12. Force literal interpretation :\Q...\E. This sequence forces all characters in the middle of it to be literal , Very mandatory .
but perl and pcre Different .perl in , Variables can be referenced in the middle of the sequence for variable replacement , and pcre Middle variable symbols are also treated as normal characters .
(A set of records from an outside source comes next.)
-- ==== Sys2Proof/Machine/Serve.lean ====
section
/-! DEFINITION. The server of the dictionary (file 16): requests of the three paths with their checks (R458), roles (R450,
R451), pieces (R453), stage sets (R444), commits (R445) and reports. -/

namespace Sys2Proof.Machine

/-! ### Requesters and roles (R449 to R451) -/

/-- Who makes a request: role, key in the table of requesters, the partition of a PARTITION role, the mailbox and the
partition it counts violations for, and what EV_DAP_COMMIT carries (path, ARG0 [31:16], PARTITION). -/
structure Who where
  role : Nat
  req  : Nat
  part : Option Nat
  mbx  : Option Nat
  viol : Option Nat
  path : Nat
  id   : Nat
  evPt : Nat

/-- The requester of a DAP message. -/
def State.whoDap (s : State) (port keyId : Nat) : Who :=
  let r := s.roleOf keyId
  { role := r, req := keyId, part := if 4 ≤ r then some (r - 4) else none, mbx := none, viol := none,
    path := if port = 192 then 1 else 2, id := keyId, evPt := 0xFF }

/-- The requester at a mailbox: a partition's, or an endpoint's with the OWNER role (R451, R470). -/
def State.whoMbx (s : State) (m : Nat) : Who :=
  if m < 4 then
    let op := s.dnum 0xA00004 == m
    { role := if op then 2 else 4 + m, req := 65536 + m, part := if op then none else some m, mbx := some m, viol := some m,
      path := 3, id := m, evPt := m }
  else { role := 1, req := 65536 + m, part := none, mbx := some m, viol := none, path := 3, id := 0x0100 + (m - 4), evPt := 0xFF }

/-- Whether a role reads an entry's value (Table 16.4, R461). -/
def State.mayRead (s : State) (w : Who) (k : Nat) : Bool :=
  match w.part with
  | none => true
  | some n => (match partOf k with
    | some m => m == n
    | none => !(decide (0xA000 ≤ k / 256) && decide (k / 256 ≤ 0xAFFF))) && (k != 0x9500F0 || s.dnum 0x500001 == n)

/-- Whether an entry is one of 0x3p00.01 to .0E (R418). -/
def ptResource (k : Nat) : Bool :=
  (upTo 4).any (fun n => k / 256 == 0x3100 + 0x100 * n) && decide (1 ≤ k % 256) && decide (k % 256 ≤ 14)

/-- Whether a role writes and stages an entry (Table 16.4, R418, R461). -/
def State.mayWrite (s : State) (w : Who) (k : Nat) : Bool :=
  let idx := k / 256
  if w.role = 1 then !(w.mbx.isSome && ptResource k)
  else if w.role = 2 then !(decide (0x3000 ≤ idx) && decide (idx ≤ 0x3FFF)) && !(decide (0xA000 ≤ idx) && decide (idx ≤ 0xAFFF))
  else if w.role = 3 then k == 0x9500F1
  else match w.part with
    | some n => k == dkey 0x4700 (n + 1) || k == dkey 0x4701 (n + 1) || k == 0x900001 ||
        (k == 0x9500F1 && s.dnum 0x500001 == n)
    | none => false

/-- Whether FAULT admits a WRITE of an entry (R470). -/
def faultWrite (k : Nat) : Bool := k == 0x200007 || k / 256 == 0xA010 || k / 256 == 0xA011

/-! ### Requests -/

/-- A request: operation (Table 16.6) and the fields that Tables 16.5 and 16.8 share. -/
structure Req where
  op     : Nat
  key    : Nat
  dtype  : Nat
  staged : Bool
  last   : Bool
  offset : Nat
  total  : Nat
  value  : List Byte

/-- What a request gives: status, DTYPE, whether the value ends, its offset, whole length and bytes; `wait`: the answer comes
at the end of a commit's bank checks. -/
structure Reply where
  st     : State
  status : Nat
  dtype  : Nat := 0
  last   : Bool := true
  offset : Nat := 0
  total  : Nat := 0
  value  : List Byte := []
  wait   : Bool := false

/-- A reply without a value: one to READ, WRITE or STAGE carries the request's fields, any other those of an empty single
piece (R453; log entry 149). -/
def Req.bare (q : Req) (s : State) (status : Nat) : Reply :=
  if q.op = 1 ∨ q.op = 2 ∨ q.op = 3 then
    { st := s, status := status, dtype := q.dtype, last := q.last, offset := q.offset, total := q.total }
  else { st := s, status := status }

/-- A requester's own state. -/
def State.own (s : State) (w : Who) : Requestee := Tab.get {} s.dap.reqs w.req

/-- The state with a requester's own state replaced. -/
def State.setOwn (s : State) (w : Who) (r : Requestee) : State := { s with dap := { s.dap with reqs := Tab.put {} s.dap.reqs w.req r } }

/-- A violation of the mailbox's partition (R433). -/
def State.mbxViolate (s : State) (w : Who) (reason k : Nat) : State :=
  match w.viol with
  | some n => s.violate n 4 reason k
  | none => s

/-! ### READ -/

/-- The whole value that a READ gives, and the state with a violation counted (R433, R450). -/
def State.readWhole (s : State) (w : Who) (r : EntryRow) (k : Nat) : State × List Byte :=
  if s.mayRead w k then (s, s.entryValue k (s.own w).page w.part)
  else
    let other := (partOf k).any (fun m => some m != w.part)
    (if other then s.mbxViolate w 0 k else s, List.replicate (if r.var then r.minLen else r.len) 0#8)

/-- The snapshot of a requester after a READ arrives: it lasts until the next READ at OFFSET 0 or of another entry (R453). -/
def snapKept (q : Req) (snap : Option (Nat × List Byte)) : Option (Nat × List Byte) :=
  snap.filter (fun e => e.1 == q.key && q.offset != 0)

/-- The piece of a value that a READ asks for, and the snapshot that later pieces read. -/
def State.readPiece (s : State) (w : Who) (q : Req) (r : EntryRow) (most : Nat) (b : List Byte) : Reply :=
  let v := (b.drop q.offset).take most
  { st := s.setOwn w { s.own w with snap := some (q.key, b) }, status := stOk, dtype := r.ty,
    last := q.offset + v.length == b.length, offset := q.offset, total := b.length, value := v }

/-- READ (R443, R444, R453); `most` is the longest piece of the path. One that the role does not admit gives zeros, before its
length and order are checked (R450, R458). A staged READ of an absent unit's entry answers as any READ of it (R440). -/
def State.doRead (s : State) (w : Who) (q : Req) (r : EntryRow) (most : Nat) : Reply :=
  let s := s.setOwn w { s.own w with snap := snapKept q (s.own w).snap }
  let own := s.own w
  if !s.mayRead w q.key then
    let t := s.readWhole w r q.key
    t.1.readPiece w q r most t.2
  else if !q.value.isEmpty then { st := s, status := stBadLength }
  else if q.offset ≠ 0 then
    match own.snap with
    | none => { st := s, status := stBlockOrder }
    | some (_, b) => if b.length ≤ q.offset then { st := s, status := stBadLength } else s.readPiece w q r most b
  else match q.staged, Tab.get none own.items q.key with
    | true, some b => s.readPiece w q r most b
    | true, none =>
      if s.entryAbsent q.key then s.readPiece w q r most (s.readWhole w r q.key).2 else { st := s, status := stNoSuchEntry }
    | false, _ => s.readPiece w q r most (s.readWhole w r q.key).2

/-- Whether a READ takes its value at the next tick edge (R459, R461): a counter group's entry or FLOW_PAGE, at OFFSET 0. -/
def State.sampled (s : State) (w : Who) (q : Req) : Bool :=
  ((ctrEntry q.key).isSome || q.key == 0x9500F0) && q.offset == 0 && !q.staged && q.value.isEmpty && s.mayRead w q.key

/-! ### Pieces (R453) -/

/-- A piece of a WRITE or STAGE: the block in progress after it, and the whole value when it completes, or the status that
refuses it. -/
def piece (blk : Option Block) (q : Req) (r : EntryRow) : Option Block × (Option (List Byte)) × Nat :=
  let n := q.value.length
  let ends := q.offset + n == q.total
  let bad := decide (q.total < q.offset + n) || q.last != ends || !r.lenOk q.total
  if q.offset = 0 then
    if bad then (none, none, stBadLength)
    else if q.last then (none, some q.value, stOk)
    else (some ⟨q.key, q.op, q.total, q.value⟩, none, stOk)
  else match blk with
    | some b =>
      if b.key ≠ q.key ∨ b.op ≠ q.op ∨ b.bytes.length ≠ q.offset then (none, none, stBlockOrder)
      else if b.total ≠ q.total ∨ bad then (none, none, stBadLength)
      else if q.last then (none, some (b.bytes ++ q.value), stOk)
      else (some { b with bytes := b.bytes ++ q.value }, none, stOk)
    | none => (none, none, stBlockOrder)

/-! ### WRITE and STAGE (R443, R444) -/

/-- A whole value written (R443): the value and the entry's own rules, then the effect at once. -/
def State.writeValue (s : State) (w : Who) (k : Nat) (r : EntryRow) (b : List Byte) : State × Nat :=
  if k = 0x200007 then s.resetWrite (leNat b)
  else if k = 0x200006 then s.loadSlot (leNat b)
  else
    let items := [(k, b)]
    let st := s.ownCheck s k r b false
    let st := if st = stOk && k == 0x200002 then s.holdCheck s (leNat b) else st
    if st ≠ stOk then (s, st) else (s.applyItems items w.req w.part, stOk)

/-- A whole value staged (R444): CONFIG_LOAD_SLOT and DEVICE_RESET are refused (R481, R482). -/
def State.stageValue (s : State) (w : Who) (k : Nat) (b : List Byte) : State × Nat :=
  let own := s.own w
  let items : Tab (Option (List Byte)) := Tab.put none own.items k (some b)
  let bytes : Nat := (items.map (fun e => (e.2.getD []).length)).foldl (· + ·) 0
  if k = 0x200006 ∨ k = 0x200007 then (s, stBadValue)
  else if 1024 < items.length ∨ 1048576 < bytes then (s, stStageLimit)
  else (s.setOwn w { own with items := items }, stOk)

/-- The status that an access right gives a WRITE or a STAGE (Table 16.3). -/
def rightStatus (op acc : Nat) : Nat :=
  if acc = 1 ∨ acc = 2 then stReadOnly else if op = 2 ∧ (acc = 4 ∨ acc = 5) then stStagedOnly else stOk

/-- A WRITE or STAGE past the check of its role: right, DTYPE, length and order, value (R458, 7 to 10). -/
def State.putChecked (s : State) (w : Who) (q : Req) (r : EntryRow) : State × Nat :=
  let rs := rightStatus q.op r.acc
  if rs ≠ stOk then (s, rs)
  else if q.dtype ≠ r.ty then (s, stType)
  else
    let own := s.own w
    let p := piece own.block q r
    let s := s.setOwn w { own with block := p.1 }
    match p.2.1 with
    | some b => if q.op = 2 then s.writeValue w q.key r b else s.stageValue w q.key b
    | none => (s, p.2.2)

/-- A denied WRITE or STAGE counted (R418, R433): of the mailbox's partition, and under any other credential, for an entry of a
partition's resources, of the credential's partition or else of the entry's (log entry 72). -/
def State.putViolate (s : State) (w : Who) (k : Nat) : State :=
  let own := match w.viol, w.part with
    | some n, _ => some n
    | none, p => if ptResource k then (match p with | some n => some n | none => partOf k) else none
  match own with
  | some n => s.violate n 4 (if (partOf k).any (fun m => m != n) then 0 else 3) k
  | none => s

/-- WRITE and STAGE (R440, R450, R470): an entry of an absent unit is ignored with ST_OK; a STAGE of the entry of a port that
is not in use is checked as any other, for the commit may bring the port into use (R444, R526). -/
def State.doPut (s : State) (w : Who) (q : Req) (r : EntryRow) : Reply :=
  if !s.mayWrite w q.key then q.bare (s.putViolate w q.key) stDenied
  else if s.boot.state = 9 && !(q.op == 2 && faultWrite q.key) then q.bare s stDenied
  else if lacks s.variant q.key || (q.op == 2 && s.entryAbsent q.key) then q.bare s stOk
  else
    let p := s.putChecked w q r
    q.bare p.1 p.2

/-! ### COMMIT (R445, R448) -/

/-- The report of a COMMIT (Table 16.6). -/
def report (key applied tick : Nat) : List Byte :=
  leBytes 2 (key / 256) ++ leBytes 1 (key % 256) ++ leBytes 1 0 ++ leBytes 4 applied ++ leBytes 6 tick ++ leBytes 2 0

/-- A rejected commit's reply; one that comes too late for a start edge raises EV_SCHED_START_LATE (R87, R295). -/
def State.commitFail (s t : State) (f : Nat × Nat) : Reply :=
  let s := if f.2 = stStartLate then
      s.raiseDev 0x6013 0 (t.dnum (if f.1 = 0x410008 then 0x410008 else 0x600007))
    else s
  { st := s, status := f.2, dtype := 11, total := 16, value := report f.1 0 0 }

/-- An accepted commit: every entry applied at the edge, and EV_DAP_COMMIT. -/
def State.commitDone (s : State) (w : Who) (live : List (Nat × List Byte)) : Reply :=
  let s := s.applyItems live w.req w.part
  { st := s.raise 0xA002 w.evPt (w.path + 65536 * w.id) live.length, status := stOk, dtype := 11, total := 16,
    value := report 0 live.length s.now }

/-- COMMIT: the stage set is emptied either way; staged BANK_COMMIT leaves the answer to the end of the bank's checks. -/
def State.doCommit (s : State) (w : Who) (q : Req) (work : DapWork) : Reply :=
  let own := s.own w
  let items := own.items.map (fun e => (e.1, e.2.getD []))
  if !q.value.isEmpty then q.bare s stBadLength
  else if s.boot.state = 9 && !items.isEmpty then q.bare s stDenied
  else
    let s := s.setOwn w { own with items := [] }
    let c := s.commitCheck items
    let live := s.liveItems items
    if c.2 ≠ stOk then s.commitFail (s.putItems live) c
    else if itemOn live 0x520001 then
      let b := s.bankCommit
      if b.2 ≠ stOk then b.1.commitFail s (0x520001, b.2)
      else { st := { b.1 with dap := { b.1.dap with busy := some ⟨some work, items⟩ } }, status := stOk, wait := true }
    else s.commitDone w live

/-- The end of the bank's checks for a commit under way (R407, R408): the checks run on the bank as staged. -/
def State.commitBank (s : State) (w : Who) (items : List (Nat × List Byte)) (poison : Bool) : Reply :=
  let live := s.liveItems items
  let st := (s.putItems live).bankChecks (1 - s.bank.active) poison
  let s := { s with bank := { s.bank with mode := 0 } }
  if st = stOk then s.commitDone w live else (s.bankReject st).commitFail s (0x520001, st)

/-! ### The operations (R458, order 4 on) -/

/-- The answer of a READ. -/
def State.answerRead (s : State) (w : Who) (q : Req) (r : EntryRow) (most : Nat) : Reply :=
  let p := s.doRead w q r most
  if p.status = stOk then p else q.bare p.st p.status

/-- A request of any path but SUBSCRIBE. -/
def State.serve (s : State) (w : Who) (q : Req) (most : Nat) (work : DapWork) : Reply :=
  if q.op = 4 then s.doCommit w q work
  else if q.op = 5 then
    if q.value.isEmpty then q.bare (s.setOwn w { s.own w with items := [], block := none }) stOk else q.bare s stBadLength
  else if q.op = 1 ∨ q.op = 2 ∨ q.op = 3 then
    match entryInfo q.key with
    | none => q.bare (if q.op = 1 then s.setOwn w { s.own w with snap := none } else s) stNoSuchEntry
    | some r =>
      if q.op = 1 then
        (if s.sampled w q then { st := { s with dap := { s.dap with sample := some work } }, status := stOk, wait := true }
         else s.answerRead w q r most)
      else s.doPut w q r
  else q.bare s stBadOpcode

end Sys2Proof.Machine
end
13. General grouping and capture

* (),$1,$2,$3,$4... Used in some places \1,\2,\3,\4,sed Used in & Indicates all matches ,perl Use in $&
* \g1,\g2,\g3 or \g{1},\g{2},\g{3}.
among $1,$2, ... For regular outside , and "\g1", "\g2", ... For regular inner

14. Named groups and captures

*
(?:...): Unnamed capture , Group only , Not available for reference , Also known as Uncaptured brackets . for example "(1|one)(?:2|two)(3|three)",$1=(1|one),$2=(3|three)
* (?<NAME>...): Named capture , Also named after group capture , Just like variable assignment . have access to \k<NAME> or \k'NAME' or \g{NAME} Method to reference
* (?>...): Curing group . Once the match is successful, the content will never be returned ( It's easy to understand with the idea of backtracking ).
for example "hello world" Can be "hel.* world" Match , But not by "hel(?>.*) world" matching .
Because normally ,".*" Match to all , Then backtrack to release the matched content until the space " " character . After curing , Matched content will never be returned , So we can't go back .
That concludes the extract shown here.